トランプ氏の治安強化の訴えは有権者の支持を集め始めた可能性がある。調査会社ユーガブなどが8月27、28日に実施した調査によるとトランプ氏の支持率は41%と、バイデン氏(47%)と6ポイント差だった。7月末にはバイデン氏が9ポイントリードしていた。

米政治サイトのリアル・クリア・ポリティクスが算出する各種世論調査の平均値でもバイデン氏のリードは縮んでいる。激戦州である中西部ミシガン州でバイデン氏のリードは8月31日時点で2.6ポイントだった。8月上旬には約8ポイントの差があった。南部フロリダやウィスコンシンの両州でもバイデン氏のリードが縮まっている。

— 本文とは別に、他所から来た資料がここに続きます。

theorem State.enterApr_quiet {s0 : State} {s : State} {p : Port} {cause : Nat} (hq : s0.Quiet s) :
    s0.Quiet (State.enterApr s p cause) := by
  unfold State.enterApr
  try extract_lets y1 y2 y3 y4 y5
  try
    have k2 : s0.Quiet y2 := by
      dsimp only [y2]
      repeat' first | with_reducible assumption | with_reducible apply State.enterPort_quiet | split | with_reducible refine State.Quiet.of_fst (by assumption) ?_
    clear_value y2
  try
    have k4 : s0.Quiet y4 := by
      dsimp only [y4]
      repeat' first | with_reducible assumption | with_reducible apply State.setPortSt_quiet | split | with_reducible refine State.Quiet.of_fst (by assumption) ?_
    clear_value y4
  try
    have k5 : s0.Quiet y5 := by
      dsimp only [y5]
      repeat' first | with_reducible assumption | with_reducible apply State.raise_quiet | split | with_reducible refine State.Quiet.of_fst (by assumption) ?_
    clear_value y5
  repeat' first | with_reducible assumption | with_reducible apply State.discoveryEnded_quiet | split | with_reducible refine State.Quiet.of_fst (by assumption) ?_

theorem State.leaveApr_quiet {s0 : State} {s : State} {p : Port} {fibre : Bool} (hq : s0.Quiet s) :
    s0.Quiet (State.leaveApr s p fibre) := by
  unfold State.leaveApr
  repeat' first | with_reducible assumption | with_reducible apply State.setPortSt_quiet | with_reducible apply State.discover_quiet | with_reducible apply State.publishHold_quiet | with_reducible apply State.noFibre_quiet | with_reducible apply State.Quiet.foldl | with_reducible apply State.Quiet.eachPort | with_reducible exact State.Quiet.refl _ | with_reducible intro _ _ | split | with_reducible refine State.Quiet.of_fst (by assumption) ?_ | fail_if_no_progress with_reducible refine State.Quiet.other ?_ rfl rfl rfl rfl rfl rfl rfl | dsimp only

theorem State.launchGroup_quiet {s0 : State} {s : State} {p : Port} {tick : Tick} {plan g : Nat} {slots : List Nat} {thin : Bool} (hq : s0.Quiet s) :
    s0.Quiet (State.launchGroup s p tick plan g slots thin) := by
  unfold State.launchGroup
  try extract_lets y1 y2 y3 y4 y5 y6 y7
  try
    have k6 : s0.Quiet y6 := by
      dsimp only [y6]
      repeat' first | with_reducible assumption | with_reducible apply State.setFrame_quiet | with_reducible apply State.emit_quiet | with_reducible apply State.Quiet.foldl | with_reducible apply State.Quiet.eachPort | with_reducible exact State.Quiet.refl _ | with_reducible intro _ _ | split | with_reducible refine State.Quiet.of_fst (by assumption) ?_ | fail_if_no_progress with_reducible refine State.Quiet.other ?_ rfl rfl rfl rfl rfl rfl rfl | dsimp only
    clear_value y6
  repeat' first | with_reducible assumption | with_reducible apply State.setFrame_quiet | with_reducible apply State.emit_quiet | with_reducible apply State.Quiet.foldl | with_reducible apply State.Quiet.eachPort | with_reducible exact State.Quiet.refl _ | with_reducible intro _ _ | split | with_reducible refine State.Quiet.of_fst (by assumption) ?_ | fail_if_no_progress with_reducible refine State.Quiet.other ?_ rfl rfl rfl rfl rfl rfl rfl | dsimp only

theorem State.launchNext_quiet {s0 : State} {s : State} {p : Port} {g : Nat} (hq : s0.Quiet s) :
    s0.Quiet (State.launchNext s p g) := by
  unfold State.launchNext
  try extract_lets y1 y2 y3 y4
  try
    have k3 : s0.Quiet y3 := by
      dsimp only [y3]
      repeat' first | with_reducible assumption | with_reducible apply State.launchGroup_quiet | split | with_reducible refine State.Quiet.of_fst (by assumption) ?_
    clear_value y3
  repeat' first | with_reducible assumption | with_reducible apply State.setFrame_quiet | split | with_reducible refine State.Quiet.of_fst (by assumption) ?_

theorem execGroupLaunch_quiet {s0 : State} {t : Tick} {p : Port} {g : Nat} {s : State} (hq : s0.Quiet s) :
    s0.QuietOut (execGroupLaunch t p g s) := by
  unfold execGroupLaunch
  try extract_lets y1 y2 y3 y4
  try
    have k1 : s0.Quiet y1 := by
      dsimp only [y1]
      repeat' first | with_reducible assumption | with_reducible apply State.QuietOut.next | with_reducible exact State.QuietOut.fault | with_reducible apply State.at_quiet | with_reducible apply State.launchNext_quiet | with_reducible apply State.Quiet.foldl | with_reducible apply State.Quiet.eachPort | with_reducible exact State.Quiet.refl _ | with_reducible intro _ _ | split | with_reducible refine State.Quiet.of_fst (by assumption) ?_ | fail_if_no_progress with_reducible refine State.Quiet.other ?_ rfl rfl rfl rfl rfl rfl rfl | dsimp only
    clear_value y1
  repeat' first | with_reducible assumption | with_reducible apply State.QuietOut.next | with_reducible exact State.QuietOut.fault | with_reducible apply State.at_quiet | with_reducible apply State.launchNext_quiet | with_reducible apply State.Quiet.foldl | with_reducible apply State.Quiet.eachPort | with_reducible exact State.Quiet.refl _ | with_reducible intro _ _ | split | with_reducible refine State.Quiet.of_fst (by assumption) ?_ | fail_if_no_progress with_reducible refine State.Quiet.other ?_ rfl rfl rfl rfl rfl rfl rfl | dsimp only

theorem execThinnedLaunch_quiet {s0 : State} {t : Tick} {p : Port} {s : State} (hq : s0.Quiet s) :
    s0.QuietOut (execThinnedLaunch t p s) := by
  unfold execThinnedLaunch
  try extract_lets y1 y2 y3 y4
  try
    have k1 : s0.Quiet y1 := by
      dsimp only [y1]
      repeat' first | with_reducible assumption | with_reducible apply State.QuietOut.next | with_reducible exact State.QuietOut.fault | with_reducible apply State.at_quiet | with_reducible apply State.launchGroup_quiet | with_reducible apply State.setFrame_quiet | with_reducible apply State.Quiet.foldl | with_reducible apply State.Quiet.eachPort | with_reducible exact State.Quiet.refl _ | with_reducible intro _ _ | split | with_reducible refine State.Quiet.of_fst (by assumption) ?_ | fail_if_no_progress with_reducible refine State.Quiet.other ?_ rfl rfl rfl rfl rfl rfl rfl | dsimp only
    clear_value y1
  repeat' first | with_reducible assumption | with_reducible apply State.QuietOut.next | with_reducible exact State.QuietOut.fault | with_reducible apply State.at_quiet | with_reducible apply State.launchGroup_quiet | with_reducible apply State.setFrame_quiet | with_reducible apply State.Quiet.foldl | with_reducible apply State.Quiet.eachPort | with_reducible exact State.Quiet.refl _ | with_reducible intro _ _ | split | with_reducible refine State.Quiet.of_fst (by assumption) ?_ | fail_if_no_progress with_reducible refine State.Quiet.other ?_ rfl rfl rfl rfl rfl rfl rfl | dsimp only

危機感を強めるバイデン氏は選挙戦略の修正に動いた。米メディアによると、バイデン氏は9月7日のレーバーデー(労働者の日)後に、有権者を集めた対面での遊説を再開する。ペンシルベニアやウィスコンシン、中西部ミネソタ、西部アリゾナの各州が候補にあがる。バイデン氏はこれまで東部デラウェア州の自宅からオンラインで選挙活動を行ってきた。